If the above uncertainties were not enough, we also now know the California State Budget for 2020-21 will be severely impacted as a result of COVID-19 and the shut-down of our State's economy.  The resulting fiscal impact to school districts like RVSD, whose revenues are predominantly dependent on the Local Control Funding Formula (LCFF), are expected to be significant.  Since the passage of Proposition 13 in the late 1970's, California's public schools have faced many financial challenges. But this situation is unprecedented.  At a time when school districts will most likely incur additional cost burdens related to the COVID-19 pandemic, they will simultaneously be faced with operating their instructional programs with more limited resources than ever before.  In 2019-20 the LCFF became "fully funded" and school districts' purchasing power was finally restored to what it was before the Great Recession of 2008.  Our State's current budget situation, which some characterize as "catastrophic," is a set-back of epic proportions that will likely take many more years to overcome. In reference to Governor Gavin Newsom's May Revise of the 2020-21 State Budget, the Los Angeles Times reported in a May 14 article,


"No budget-balancing idea proposed on Thursday may be more sweeping in its impact to California families than the $13.5-billion drop in projected spending on K-12 schools and community colleges, the largest line item in California's general fund and one tightly bound to the rise and fall in tax revenues."

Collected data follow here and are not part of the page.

/-- The choice for the teams of a unit with the sizes of their images: 0 drain where every tdrain is within its deadline, 1 discard, 2 save (R377, R379). `drain` false makes every tdrain infinite. -/
def State.choose (s : State) (us : List (Nat × Team)) (sizes : List Nat) (ns : Nat) (drain rst : Bool) : Nat :=
  let clk (m : Team) : Nat := (s.core m.core).clk
  let drains := drain && us.all fun e => match e.2.tdrain (clk e.2) with
    | some t => decide (t ≤ s.clkIn e.2.core.die ns)
    | none => false
  let mine (m : Team) : Nat := (us.filter fun e => decide (e.2.core.die = m.core.die)).length - 1
  let saves := (us.zip sizes).map fun e => tsave e.2 (s.savesOn e.1.2.core.die + mine e.1.2)
  let discs := us.map fun e => e.2.elapsedAt (clk e.2) + 64
  if drains then 0 else if rst && decide (discs.foldl max 0 < 2 * saves.foldl max 0) then 1 else 2

/-! Starting a pre-emption -/

/-- The causes that the threads of a team have at their boundaries, delivered before a pre-emption stops it (R360, R383). -/
def State.deliverAll (s : State) (n : Nat) : State :=
  s.threads.foldl (fun (s : State) e =>
    if e.1.team = n ∧ s.deliverable e.1 then
      match s.thread e.1 with
      | some x => match x.deferred with
        | tr :: _ => s.deliverDeferred e.1 x tr
        | [] => s
      | none => s
    else s) s

/-- A choice made for the teams of a unit, whose images go to the places given: under a discard or a save they stop (R378, R379). -/
def State.beginPreempt (s : State) (us : List (Nat × Team)) (p : Preempt) (places : List (Nat × Nat)) (ns : Nat) : State :=
  (List.range us.length).foldl (fun (s : State) k =>
    match us[k]? with
    | none => s
    | some e =>
      let a := places.getD k (0, 0)
      let clk := (s.core e.2.core).clk
      let p := { p with deadline := clk + s.clkIn e.2.core.die ns, pa := a.1, size := a.2 }
      let s := if p.choice = 0 then s else (((s.endStep e.1).unwind e.1).dropPushes e.1).deliverAll e.1
      s.alterTeam e.1 fun m => { m with preempt := some p }) s

/-- What a request for a unit comes to: its status, with the choice and the places of the images (R376, R377, R379). -/
def State.weigh (s : State) (us : List (Nat × Team)) (die var ns : Nat) (sizes : List Nat) (drain rst : Bool) : Nat × Nat × List (Nat × Nat) :=
  let choice := match var with
    | 1 => 2
    | 2 => 1
    | _ => s.choose us sizes ns drain rst
  if choice ≠ 2 then (0, choice, [])
  else
    let total := (blockSpan ((blockPlaces 0 sizes).zip sizes)).2
    match s.roomFor die total with
    | some a => (0, 2, (blockPlaces a sizes).zip sizes)
    | none => (5, 2, [])

/-- Sizes drawn for the images of a unit. -/
def drawSizes (from_ : Nat) (us : List (Nat × Team)) : List Nat := (List.range us.length).map fun k => imageSize (from_ + k)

This is the context under which we and school districts throughout California are now working.  We are all trying to fit together the pieces of a hugely complex puzzle that seemingly has no best option.  Our primary objective, always, is to provide our students with rich and varied learning opportunities focused on rigor, relevance, and relationships, delivered in a safe and nurturing environment.  Can we effectively do this in our schools during a pandemic? Or, will the intricate details of managing the physical environment overshadow our ability to effectively and consistently provide the quality instruction our professional staff is eager and committed to deliver and our students deserve?  This is the essential questions we are seeking to answer in time for a school year that begins in a little less than three months from today.  


The Options


All of us want nothing more than to be back in school, on a regular routine, with our students, teachers, staff and parents.  But for now and perhaps as long as this pandemic continues, we do not see any realistic scenario under which our RVSD schools all resume their normal operations as they had in the pre-COVID world.  We therefore see two possible options (there may be more) for the start of the 2020-21 school year.


Option 1:  Provide instruction through a distance learning format, for some and perhaps all of the coming school year, or

Option 2:  Provide a "hybrid" instructional program offering opportunities for in-person and distance learning to some or all of RVSD's students.